The California Community Choice Association (CalCCA) initially opposed adding a procurement, based on its concerns with the methods that went into the forecasts it’s premised on. Those include changes to how CPUC calculates the effective load-carrying capacity of utility-scale solar farms being built by developers under power purchase agreements with CCAs — changes that could, in effect, de-rate how much solar power is determined to be worth to the grid during different times of the day, week, and year.
But the CPUC deferred to the urgency of CAISO, which projects shortfalls of at least 2.3 gigawatts by 2021, and 2.2 gigawatts in 2022, and of Southern California Edison, which offered the even more dire prognosis of as much as 5.5 gigawatts of shortfall by 2023, given the retirement of OTC capacity.
On the issue of picking utility-owned versus third party-owned assets, the CPUC offered few details, beyond saying that Southern California Edison may “propose to own a portion of the resources to be procured,” but that it must “adhere to the existing rules about utility participation in utility-run solicitations.” While existing resources will be allowed to compete in the all-source procurement, projects already under contract or proceeding under other programs are ruled out.
SoCal’s grid headaches
The proposal follows a string of unusual orders from the state’s regulator to deal with the ongoing reliability crises for Southern California’s power grid.
It started with the forced closure of the San Onofre nuclear power plant in 2013, which led the CPUC to order Southern California Edison and neighboring utility San Diego Gas & Electric to conduct a first-ever procurement of distributed energy resources such as solar, batteries, demand response and energy efficiency to help meet the resulting capacity and reliability shortfalls by decade’s end — although the CPUC also allowed both companies to build new natural gas plants as well.
The forced closure of the leaking Aliso Canyon natural gas storage facility in 2016 forced the CPUC and utilities to respond much more quickly to the possibility of running short of fuel for peaker plants during summer months.
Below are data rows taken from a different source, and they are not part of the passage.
/-- Settles O16, by the two ways a core step halts: the fetch's fault keeps the opcode register, the
others hold the fetched word there. -/
theorem faultsArePrecise : Obligations.FaultsArePrecise := by
  intro s t hs h ht
  rcases coreStep_halts hs h ht with ⟨a, rfl⟩ | ⟨c, a, hc, rfl⟩
  · exact ⟨sameExcept_of_fields (by simp), rfl, .inl ⟨rfl, rfl, rfl⟩⟩
  · exact ⟨sameExcept_of_fields (by simp), rfl, .inr ⟨Cause.code_ne_four hc, rfl, rfl⟩⟩

/-- Settles O17: the core step after the gap answers a next state. -/
theorem stepAlwaysAnswersNext : Obligations.StepAlwaysAnswersNext :=
  fun s => coreStep_next s.openGap

/-- Settles O15: the gap leaves the fault record, so the core is halted after it too, and only the
gap's ticks are left to happen. -/
theorem haltedStepDoesNothing : Obligations.HaltedStepDoesNothing := by
  intro s hs
  have hgap : s.openGap.halted = true := hs
  refine ⟨coreStep_halted hs, s.openGap, coreStep_halted hgap,
    sameExcept_of_fields (by simp), ?_, ?_⟩
  · rw [State.openGap_dt, toNat_tickTimes]
    exact Nat.sub_le _ _
  · rw [State.openGap_st, toNat_tickTimes]
    exact Nat.sub_le _ _

/-- Settles O56, timer by timer: the tick's value and its frame. -/
theorem tickResults : Obligations.TickResults := fun _ s =>
  ⟨⟨_, rfl, toNat_tick_eq_ite s.dt, tickDt_frame s⟩,
    ⟨_, rfl, toNat_tick_eq_ite s.st, tickSt_frame s⟩⟩
end

section
/-! Reset: the state that it leaves (spec/70_reset_and_hazards.md R300 to R303), and the two steps
that end a run: a fault where no program is loaded, and a jump to itself (R307, R310). -/

namespace Sys2Proof.Machine

/-! ## The reset contents of memory (R300, R301) -/

theorem length_font : Config.font.length = 80 := rfl

/-- Inside the font an unlisted cell holds the font's byte at its address, FONT_BASE being 0. -/
theorem Memory.unlisted_of_lt {a : Nat} (h : a < Config.font.length) :
    Memory.unlisted a = Config.font[a] := by
  simp [Memory.unlisted, Config.fontBase, h]

/-- Above the font an unlisted cell holds 0. -/
theorem Memory.unlisted_of_le {a : Nat} (h : Config.font.length ≤ a) : Memory.unlisted a = 0 := by
  simp [Memory.unlisted, Config.fontBase, h]

theorem State.read_reset (a : Nat) : State.reset.mem.read a = Memory.unlisted a := rfl

/-- The bytes of reset memory at FONT_BASE are the font (R303). -/
theorem State.readBytes_reset_font : State.reset.mem.readBytes 0 80 = Config.font := by
  refine List.ext_getElem (Memory.length_readBytes _ _ _) fun k hk hfont => ?_
  rw [Memory.getElem_readBytes, Nat.zero_add, State.read_reset, Memory.unlisted_of_lt hfont]

/-! ## The reset registers (R300) -/

@[simp] theorem State.getV_reset (x : Reg) : State.reset.getV x = 0 :=
  Vector.getElem_replicate _

@[simp] theorem State.stackAt_reset (k : Fin 16) : State.reset.stackAt k = 0 :=
  Vector.getElem_replicate _

/-! ## The host's reset (R302; log 8) -/

/-- The host's reset changes nothing of the reset state but the feeds, which are those of the state
before it. -/
theorem State.resetCore_frame (s : State) :
    SameExcept [.keys, .rands, .gaps] State.reset s.resetCore := sameExcept_of_fields (by simp)

@[simp] theorem State.resetCore_resetCore (s : State) : s.resetCore.resetCore = s.resetCore := rfl

/-! ## The gap before a step when the timers are stopped (spec/60_exceptions.md R275, R276) -/

/-- Ticks leave a stopped timer at 0. -/
theorem tickTimes_of_stopped (n : Nat) {t : Byte} (h : t = 0) : tickTimes n t = t :=
  (if_pos h).trans h.symm

/-- With both timers at 0, a gap's ticks change nothing, whatever their number. -/
theorem State.passGap_of_stopped {s : State} (g : Gap) (hdt : s.dt = 0) (hst : s.st = 0) :
    s.passGap g = s := by
  rw [State.passGap, tickTimes_of_stopped _ hdt, tickTimes_of_stopped _ hst]

end Sys2Proof.Machine

open Sys2Proof Sys2Proof.Machine

/-- Settles O1, row by row of R300's table. -/
theorem resetValues : Obligations.ResetValues :=
  ⟨State.getV_reset, rfl, rfl, rfl, State.stackAt_reset, rfl, rfl, Frame.pixel_clear, rfl, rfl,
    length_font,
    fun _ ha => (List.getElem?_eq_getElem ha).trans
      (congrArg some (Memory.unlisted_of_lt ha).symm),
    fun _ ha _ => Memory.unlisted_of_le ha⟩

/-- Settles O2: the bytes are the font, whose glyphs are those of R303's table. -/
theorem resetFontBytes : Obligations.ResetFontBytes := State.readBytes_reset_font.trans rfl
The fast-tracked battery procurements ordered to fill the gap were able to supply nearly 100 megawatts of energy storage from Tesla, Greensmith Energy and AES Energy Storage within less than a year, and Southern California Edison and Southern California Gas also launched big demand response programs with Google’s Nest and tens of thousands of its customers in the region.
CCAs have also been inking solar and energy storage contracts at a rapid clip — albeit almost exclusively amongst the older and larger CCAs in Northern California. Silicon Valley Clean Energy and Monterey Bay Community Power signed a joint deal with Recurrent Energy in October for a 150 megawatt solar plant with 45 megawatts/180 megawatt-hours of batteries, as well as a deal with EDF Renewables North America for 128 megawatts of solar with 40-megawatts/160-megawatt-hours of batteries.
And East Bay Community Energy in Alameda County has contracted for a 20-megawatt/80 megawatt-hour battery from Vistra to replace a jet fuel-fired peaker plant, behind-the-meter solar-battery systems from Sunrun to provide a half-megawatt portion of its future RA needs.
But because the looming capacity shortfall is concentrated in Southern California, the CPUC isn’t asking northern California CCAs, or bankrupt utility Pacific Gas & Electric, to participate in this procurement.